PROMPT
The word "writeVerdict" may appear in some lines of the data; copy every such line.

##### DATA LISTING

-- ==== Sys2Proof/Machine/Verify.lean ====
section
/-!
DEFINITION. Judgements, recovery and security versions of platform images (R257 to R272), and the policy SVN floor (R181).
-/

namespace Sys2Proof.Machine

open Sys2Proof

/-- JUDGE_START: firmware starts a judgement of a slot from a source (R258, R262). A source the slot does not have is
refused, and so is a slot that holds PASS: nothing changes. Firmware starts the source that R266 calls for, when its turn on the channel
has come (R260). -/
def execJudgeStart (slot : Nat) (src : Source) (s : State) : Out :=
  when (fwRuns s && (imgRec s slot).isSome) s
    (let i := imgOf s slot
     if !sourceExists s slot src || decide (pairOf s slot = passPair) then done s
     else if (decide (i.st = .judging) || (decide (i.st = .recovering) && decide (i.action ≠ 0) && !i.waitVault))
         && i.stream.isNone && decide (src = dueSource s slot) && (!isFlash src || streamTurn s slot) then done (streamGo slot src s)
     else notNow s)

/-- What a slot's stream has read. The Lake's bytes are read as its judgement ends (log entry 83). -/
def judgedStream (s : State) (k : Nat) (t : Stream) : Stream :=
  match t.src, s.run.policy, imgPresent s k, imgRec s k with
  | .lake, some p, some r, some i =>
    if t.failed || !lakeIn s then { t with failed := true }
    else { t with next := i.length, left := 0, got := lakeCells s (lakeBase p r + i.offset) i.length }
  | _, _, _, _ => t

/-- The manifest of what was read, if all 8,192 bytes of it were (R261, R263). -/
def judgedManifest (t : Stream) (sig : Sig2) : Option Manifest :=
  if t.left = 0 ∨ 8192 ≤ t.next then some (manifestOf t.got sig) else none

/-- JUDGEMENT_DONE: the stream of a slot has ended and the verdict path writes the pair (R262, R263). `sig` is what the halves of the
manifest's signature verify to under the key of the slot's SIGNER. Without its DGA context, or a Signature Engine, no judgement completes (R463, R467);
one that reads the Lake waits for it (R256), and the Mordant's slots for an oscillator (R514). -/
def execJudgementDone (slot : Nat) (sig : Sig2) (bad : BitVec 2) (s : State) : Out :=
  match imgRec s slot, (imgOf s slot).stream with
  | some r, some t =>
    when ((decide (t.left = 0) || t.failed || decide (t.src = .lake)) && dgaHas s (.stream slot) && sigIn s
        && aocRuns s && !(s.lake.failover && (imgPresent s slot).isSome)) s
      (let u := judgedStream s slot t
       let m := judgedManifest u sig
       let good := !u.failed && ((imgPresent s slot).isNone || lakeIn s)
       let c := judgeCause s r m u.got good bad
       done (settle (writeVerdict slot t.src m c.2 (decide (c.1 = 0)) c.1 s)))
  | _, _ => notNow s

/-- VERIFY_DEADLINE_EXPIRY: FAIL is written at expiry and the stream ends at its next frame boundary (R262). The records carry the
digest when every byte had been hashed, and the manifest's fields when all of it had been read (R263). -/
def execVerifyDeadlineExpiry (slot : Nat) (sig : Sig2) (s : State) : Out :=
  match imgRec s slot, (imgOf s slot).stream with
  | some r, some t =>
    when (aocRuns s) s
      (let m := judgedManifest t sig
       let dig := if t.left = 0 ∧ !t.failed then (judgeCause s r m t.got true 0).2 else zeros 64
       done (settle (writeVerdict slot t.src m dig false 6 s)))
  | _, _ => notNow s

/-- RESTORE_VAULT_BEGIN: the Vault is in service and a waiting RESTORE_VAULT goes on: the device enters LOADING and the
object is judged; an empty object fails the action (R267). -/
def execRestoreVaultBegin (slot : Nat) (s : State) : Out :=
  let i := imgOf s slot
  when (fwRuns s && decide (i.st = .recovering) && decide (i.action = 2) && i.waitVault && decide (s.vault.state ≠ .out)) s
    (match (recRec s slot).bind (fun q => tabGet none s.vault.objects q.vaultObject) with
     | some _ => done (streamGo slot .vault (imgLoading slot (upImg slot (fun i => { i with waitVault := false }) s)))
     | none => done (settle (actionFails slot s)))

/-- VAULT_WAIT_EXPIRY: the Vault is not in service within t_VLTWAIT, so the action fails (R267, R270). -/
def execVaultWaitExpiry (slot : Nat) (s : State) : Out :=
  let i := imgOf s slot
  when (decide (i.st = .recovering) && decide (i.action = 2) && i.waitVault && decide (s.vault.state = .out)) s
    (done (settle (actionFails slot s)))

/-- The extents of the golden data region in use, those of objects being written among them. -/
def vaultExtents (v : Vault) : List (Nat × Nat) :=
  (v.objects.cells.filterMap (fun c => c.2) ++ v.nvme.filterMap (fun c => match c.use with
    | .objData _ o | .objDir _ o => some o
    | _ => none)).map (fun o => (o.firstLba, ceilDiv o.length 4096))

/-- A golden object of n blocks gets a new extent, first fit; none where no extent is free (R381). -/
def vaultPlace (s : State) (n : Nat) : Option Nat :=
  let old := vaultExtents s.vault
  ((lbaGolden :: old.map (fun e => e.1 + e.2)).filter (fun a =>
    decide (a + n ≤ lbaGolden + vaultG s.vault.ns) && old.all (fun e => !overlaps a n e.1 e.2))).min?

/-- An object is written to a new extent, its directory entry last (R381); 0x000C follows (R271). None where the region has no place. -/
def vaultStore (obj slot len : Nat) (cells : List (Nat × Byte)) (m : Option Manifest) (s : State) : Option State :=
  (vaultPlace s (ceilDiv len 4096)).map (fun a =>
    nvmeWrite (.objData obj ⟨slot, len, a, sha384 (cellBytes cells 0 len), cells, m⟩) (ceilDiv len 4096) kindGolden a (ceilDiv len 4096) s)

/-- An object is being written. -/
def objPending (v : Vault) (obj : Nat) : Bool := v.nvme.any (fun c => match c.use with
  | .objData k _ | .objDir k _ => decide (k = obj)
  | _ => false)

/-- The cells are the bytes that passed: their digest, and in SIGNER mode their manifest, are those the verdict path kept (R263,
R271). -/
def passedBytes (s : State) (r : ImageRec) (cells : List (Nat × Byte)) : Bool :=
  let i := imgOf s r.slot
  if r.mode = 1 then decide (digestOf r.hash (cellBytes cells 0 r.length) = i.digest)
  else match i.manifest with
    | some m => decide (manifestOf cells m.sig = m) && decide (digestOf r.hash (cellBytes cells 8192 (r.length - 8192)) = i.digest)
    | none => false

/-- GOLDEN_STORE: the bytes that passed are stored as the slot's empty VAULT_OBJECT, and 0x000C follows (R271): the image range of the
Lake, or `read`, the bytes that passed on a device that is not presented. A golden region without a place for them stores nothing (log
entry 121). -/
def execGoldenStore (slot : Nat) (read : List (Nat × Byte)) (s : State) : Out :=
  match imgRec s slot, recRec s slot with
  | some r, some q =>
    when (fwRuns s && (imgOf s slot).storeDue && decide ((imgOf s slot).st = .passed) && decide (s.vault.state = .inService)
        && s.otp.session.isNone && (tabGet none s.vault.objects q.vaultObject).isNone && !objPending s.vault q.vaultObject) s
      (let store := fun (cells : List (Nat × Byte)) => match vaultStore q.vaultObject slot r.length cells (imgOf s slot).manifest s with
         | some t => done t
         | none => done (upImg slot (fun i => { i with storeDue := false }) s)
       match s.run.policy, imgPresent s slot with
       | some p, some e => if lakeUp s then store (lakeCells s (lakeBase p e + r.offset) r.length) else notNow s
       | _, _ => if passedBytes s r read then store read else notNow s)
  | _, _ => notNow s

/-! ### Security versions -/

/-- The slots that share a counter (R272). -/
def slotsOfCounter (s : State) (idx : Nat) : List ImageRec :=
  match s.run.policy with
  | none => []
  | some p => p.images.filter (fun r => decide (r.mode = 2) && decide (r.svnIndex = idx))

/-- A manifest whose signatures verify, with an SVN no lower than n. -/
def manifestAt (n : Nat) (m : Option Manifest) : Bool :=
  match m with
  | some q => sigOk q.sig && decide (n ≤ q.svn)
  | none => false

/-- R272: every condition for raising the counter to n. `goldens` gives the manifests read from the GOLDEN sources; those of the VAULT
sources are what the objects begin with. -/
def svnAdvanceOk (s : State) (slot idx n : Nat) (goldens : List (Nat × Manifest)) : Bool :=
  (match (imgOf s slot).manifest with
   | some m => decide (m.flags = 1) && decide (m.svn = n) && decide (tabGet 0 s.nrx.counters idx < n)
   | none => false)
  && decide ((imgOf s slot).st = .passed) && decide (3 ≤ s.mor.phase) && decide (domSt s (slotDomain s slot) = .released)
  && (slotsOfCounter s idx).all (fun r =>
      decide ((imgOf s r.slot).st = .passed) && (match (imgOf s r.slot).manifest with
       | some m => decide (n ≤ m.svn)
       | none => false)
      && (!slotHas s r.slot 1 || manifestAt n ((goldens.find? (fun g => decide (g.1 = r.slot))).map (fun g => g.2)))
      && (!slotHas s r.slot 2 || manifestAt n ((recRec s r.slot).bind (fun q =>
          (tabGet none s.vault.objects q.vaultObject).bind (fun o => o.manifest)))))

/-- The increment path adds the difference (R272); a floor never decreases (R48). -/
def svnRaise (idx n : Nat) (s : State) : State :=
  upNrx (fun q => { q with counters := tabSet 0 q.counters idx (max n (tabGet 0 q.counters idx)) }) s

/-- The VAULT sources of the slots that share a counter. -/
def vaultSources (s : State) (idx : Nat) : List VaultObj := ((slotsOfCounter s idx).filter (fun r => slotHas s r.slot 2)).filterMap
  (fun r => (recRec s r.slot).bind (fun q => tabGet none s.vault.objects q.vaultObject))

/-- 0x0009 IMAGE_SVN_ADVANCE, and the counter rises with it (R272). -/
def svnRecord (idx n : Nat) (s : State) : State :=
  gated 0x0009 1 (le 2 idx ++ le 2 0 ++ le 8 (tabGet 0 s.nrx.counters idx) ++ le 8 n) (.svnAdvance idx n) (svnRaise idx n) s

/-- IMAGE_SVN_ADVANCE: firmware raises the SVN floor of a slot's counter after a durable 0x0009 (R272). The manifests are
verified for it, which waits for a Signature Engine (R467). Where a VAULT source counts, its manifest is read from the drive first, as
NVME_COMMAND_DONE says (R383, R389). -/
def execImageSvnAdvance (slot : Nat) (goldens : List (Nat × Manifest)) (s : State) : Out :=
  match imgRec s slot, (imgOf s slot).manifest with
  | some r, some m =>
    when (fwRuns s && sigIn s && decide (r.mode = 2) && decide (r.svnIndex ≠ 0xffff) && svnAdvanceOk s slot r.svnIndex m.svn goldens) s
      (if vaultSources s r.svnIndex = [] then done (svnRecord r.svnIndex m.svn s)
       else when (decide (s.vault.state ≠ .out) && !s.vault.nvme.any (fun c => decide (c.use = .svnRead slot goldens))) s
         (done (nvmeIssue [.svnRead slot goldens] s)))
  | _, _ => notNow s

/-- POLICY_FORMAT values of a list the running bundle gives (R122, R188). -/
def fwFormats (s : State) : List Nat :=
  match s.run.bundle with
  | some b => b.formats
  | none => []

/-- The image in the other policy slot. -/
def otherPolicy (s : State) : Option PolicyImage := if s.run.polSlot = 0 then s.cfg.polB else s.cfg.polA

/-- The policy SVN floor rises (R181). -/
def polFloorRaise (n : Nat) (s : State) : State := { s with polFloor := max n s.polFloor }

/-- POLICY_SVN_ADVANCE: firmware raises the policy SVN floor after a durable 0x0044 (R181). The other slot is verified
for it, which waits for the engines (R467). -/
def execPolicySvnAdvance (s : State) : Out :=
  match s.run.policy, otherPolicy s with
  | some p, some o =>
    when (fwRuns s && sigIn s && dgaIn s && polSvnAdvance p && decide (s.polFloor < p.hdr.svn) && decide (3 ≤ s.mor.phase)
        && decide (polVerdict s.otp (fwFormats s) s.polFloor o = .accepted) && decide (p.hdr.svn ≤ o.hdr.svn)) s
      (done (gated 0x0044 1 (le 4 s.polFloor ++ le 4 p.hdr.svn ++ polDigest p) (.policySvn p.hdr.svn) (polFloorRaise p.hdr.svn) s))
  | _, _ => notNow s

end Sys2Proof.Machine
end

##########

EXERCISE ANSWER
       done (settle (writeVerdict slot t.src m c.2 (decide (c.1 = 0)) c.1 s)))
       done (settle (writeVerdict slot t.src m dig false 6 s)))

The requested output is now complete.